First, I will have a look at the names of the tables within the database and at a few of the tables listed.

In [2]:
%%sql
SELECT
    name,
    type
FROM sqlite_master
WHERE type IN ("table","view");

Done.


name,type
album,table
artist,table
customer,table
employee,table
genre,table
invoice,table
invoice_line,table
media_type,table
playlist,table
playlist_track,table


In [3]:
%%sql
SELECT *
FROM customer
LIMIT 5;

Done.


customer_id,first_name,last_name,company,address,city,state,country,postal_code,phone,fax,email,support_rep_id
1,Luís,Gonçalves,Embraer - Empresa Brasileira de Aeronáutica S.A.,"Av. Brigadeiro Faria Lima, 2170",São José dos Campos,SP,Brazil,12227-000,+55 (12) 3923-5555,+55 (12) 3923-5566,luisg@embraer.com.br,3
2,Leonie,Köhler,,Theodor-Heuss-Straße 34,Stuttgart,,Germany,70174,+49 0711 2842222,,leonekohler@surfeu.de,5
3,François,Tremblay,,1498 rue Bélanger,Montréal,QC,Canada,H2G 1A7,+1 (514) 721-4711,,ftremblay@gmail.com,3
4,Bjørn,Hansen,,Ullevålsveien 14,Oslo,,Norway,0171,+47 22 44 22 22,,bjorn.hansen@yahoo.no,4
5,František,Wichterlová,JetBrains s.r.o.,Klanova 9/506,Prague,,Czech Republic,14700,+420 2 4172 5555,+420 2 4172 5555,frantisekw@jetbrains.com,4


In [4]:
%%sql
SELECT *
FROM invoice_line
LIMIT 5;

Done.


invoice_line_id,invoice_id,track_id,unit_price,quantity
1,1,1158,0.99,1
2,1,1159,0.99,1
3,1,1160,0.99,1
4,1,1161,0.99,1
5,1,1162,0.99,1


### First business question:
Find out which genres sell the most tracks in the USA. Of the fours genres "Hip-Hop", "Punk", "Pop", and "Blues", which is the least popular genre?

In [5]:
%%sql
SELECT 
        t.genre_id,
        COUNT(i.quantity) sold_count
FROM invoice_line i
INNER JOIN track t ON t.track_id = i.track_id
GROUP BY 1
LIMIT 5;

Done.


genre_id,sold_count
1,2635
2,121
3,619
4,492
6,124


In [6]:
%%sql
SELECT il.invoice_id,
        il.track_id,
        il.quantity
FROM invoice_line il
INNER JOIN invoice i ON il.invoice_id = i.invoice_id
INNER JOIN customer c ON c.customer_id = i.customer_id
WHERE c.country = 'USA'
LIMIT 5;

Done.


invoice_id,track_id,quantity
1,1158,1
1,1159,1
1,1160,1
1,1161,1
1,1162,1


In [7]:
%%sql
WITH track_counts AS (
SELECT 
        t.genre_id,
        COUNT(il.invoice_line_id) sold_count
FROM invoice_line il
INNER JOIN track t ON t.track_id = il.track_id
INNER JOIN invoice i ON il.invoice_id = i.invoice_id
INNER JOIN customer c ON c.customer_id = i.customer_id
WHERE c.country = 'USA'
GROUP BY 1
)    


SELECT 
        g.name genre,
        tc.sold_count
FROM genre g
INNER JOIN track_counts tc ON tc.genre_id = g.genre_id
ORDER BY 2 DESC
LIMIT 10;

Done.


genre,sold_count
Rock,561
Alternative & Punk,130
Metal,124
R&B/Soul,53
Blues,36
Alternative,35
Latin,22
Pop,22
Hip Hop/Rap,20
Jazz,14


Based on this tables, the genre "Hip Hop" is the least favourite one.

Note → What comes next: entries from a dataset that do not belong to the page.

-- ==== Sys2Proof/Machine/KeptStore.lean ====
section
/-! DEFINITION. The reduction of a tile to its kept form, as STK makes it (R126 to R129, R305). -/

namespace Sys2Proof.Machine

/-- The format of an element type code of the reader table (R124). -/
def etypeFmt : Nat → Fmt
  | 0 => .bf16
  | 1 => .f16
  | 2 => .e4m3
  | 3 => .e5m2
  | _ => .f32

/-- A list cut into pieces of n. -/
def chunks {α : Type} (n : Nat) : Nat → List α → List (List α)
  | 0, _ => []
  | _, [] => []
  | f + 1, l => l.take n :: chunks n f (l.drop n)

/-- Fields of w bits packed from the least significant bit upward (R126). -/
def packFields (w : Nat) (l : List Nat) : List Byte :=
  if w < 8 then
    (chunks (8 / w) l.length l).map fun c => BitVec.ofNat 8 (c.foldr (fun x acc => acc * 2 ^ w + x % 2 ^ w) 0)
  else l.flatMap fun x => natToBytes (w / 8) x

/-- Zero bytes to a whole number of sectors. -/
def padSector (bs : List Byte) : List Byte := bs ++ List.replicate ((128 - bs.length % 128) % 128) 0

/-- ceil(a / b). -/
def ceilDiv (a b : Nat) : Nat := (a + b - 1) / b

/-- MASK1: x > 0. -/
def mask1Bit (f : Fmt) (x : Nat) : Nat :=
  let v := f.dec x
  b2n (!v.isNan && !v.neg && !v.isZero)

/-- The place of the first greatest of the elements present, each with its place (R127); 0 when there is none. -/
def placedMax (f : Fmt) (l : List (Nat × Nat)) : Nat :=
  match l with
  | [] => 0
  | x :: r => (r.foldl (fun g p => if poolLess f g.2 p.2 then p else g) x).1

/-- The positions of the windows of a tile of n elements, tw to a row, in windows of h × v (R127, R305). -/
def poolIdx (f : Fmt) (h v tw n : Nat) (l : List Nat) : List Nat :=
  let rows := ceilDiv n tw
  (List.range (ceilDiv rows h)).flatMap fun wr => (List.range (ceilDiv tw v)).map fun wc =>
    placedMax f ((List.range (h * v)).filterMap fun p =>
      let r := wr * h + p / v
      let c := wc * v + p % v
      if c < tw ∧ r * tw + c < n then some (p, l.getD (r * tw + c) 0) else none)

/-- The scale of a code sector (R128): the least e with every finite |x| at most 448 · 2^(e − 127), or 254. -/
def code8Scale (f : Fmt) (l : List Nat) : Nat :=
  let fits (e : Nat) : Bool := l.all fun x =>
    let v := (f.dec x).abs
    !v.isFin || !(Val.fin false 448 ((e : Int) - 127)).lt v
  ((List.range 255).find? fits).getD 254

/-- The code of an element under a scale (R128). -/
def code8Code (f : Fmt) (e x : Nat) : Nat :=
  let v := f.dec x
  if v.isNan then 0x7F else (narrow .e4m3 .rn .sat (v.scale (127 - (e : Int))) 0).1

/-- A block of up to 128 code sectors and its scale sector. -/
def code8Block (f : Fmt) (sectors : List (List Nat)) : List Byte :=
  let es := sectors.map (code8Scale f)
  (sectors.zip es).flatMap (fun p => padSector (packFields 8 (p.1.map (code8Code f p.2)))) ++ padSector (packFields 8 es)

/-- The distance of R129; none for +∞. -/
def code4Dist (x c : Val) : Option Val :=
  if x.eqv c then some .zero else if x.isInf || c.isInf then none else some (x.add c.negate).abs

/-- a < b of two distances. -/
def distLt (a b : Option Val) : Bool :=
  match a, b with
  | none, _ => false
  | some _, none => true
  | some u, some v => u.lt v

/-- The index of the codebook entry nearest to x (R129). -/
def code4Idx (f : Fmt) (cbk : BitVec 256) (x : Nat) : Nat :=
  let v := f.dec x
  let entries := (List.range 16).map fun i => (i, Fmt.bf16.dec (bits cbk (16 * i + 15) (16 * i)))
  if v.isNan then ((entries.find? fun p => p.2.isNan).map (·.1)).getD 0
  else
    match entries.filter fun p => !p.2.isNan with
    | [] => 0
    | g :: r => (r.foldl (fun g p => if distLt (code4Dist v p.2) (code4Dist v g.2) then p else g) g).1

/-- The payload of a tile, padded to whole sectors (R126, R305): `e` is the entry captured at issue. -/
def keptPayload (e : BitVec 32) (cbk : BitVec 256) (tw n : Nat) (l : List Nat) : List Byte :=
  let f := etypeFmt (ktEtype e)
  match ktForm e with
  | 1 => padSector (packFields 1 (l.map (mask1Bit f)))
  | 2 => padSector (packFields 2 (poolIdx f 2 2 tw n l))
  | 3 => padSector (packFields 4 (poolIdx f (ktWindow e).1 (ktWindow e).2 tw n l))
  | 4 => (chunks 128 n (chunks 128 n l)).flatMap (code8Block f)
  | 5 => padSector (packFields 4 (l.map (code4Idx f cbk)))
  | _ => padSector (packFields f.w l)

end Sys2Proof.Machine
end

## Second business question:
Which sales agent performed best? 

To find out which sales agent performed best, I will need to combine the tables `employee`, `customer`, and `invoice`:

In [8]:
%%sql
WITH total_per_customer AS (
SELECT 
        customer_id,
        SUM(total) AS total_spent
    FROM invoice
    GROUP BY customer_id
),

customer_support AS (
SELECT c.customer_id,
        c.support_rep_id,
        SUM(t.total_spent) total_spent_per_support
    FROM customer c
INNER JOIN total_per_customer t ON t.customer_id = c.customer_id
GROUP BY support_rep_id
)

SELECT e.first_name || " " || e.last_name AS employee,
        cs.total_spent_per_support AS total_per_employee
FROM employee e
INNER JOIN customer_support cs ON e.employee_id = cs.support_rep_id
LIMIT 5;


Done.


employee,total_per_employee
Jane Peacock,1731.5099999999998
Margaret Park,1584.0000000000002
Steve Johnson,1393.92


There are only three employees. Of these three, Jane sold the most records followed by Margeret and Steve.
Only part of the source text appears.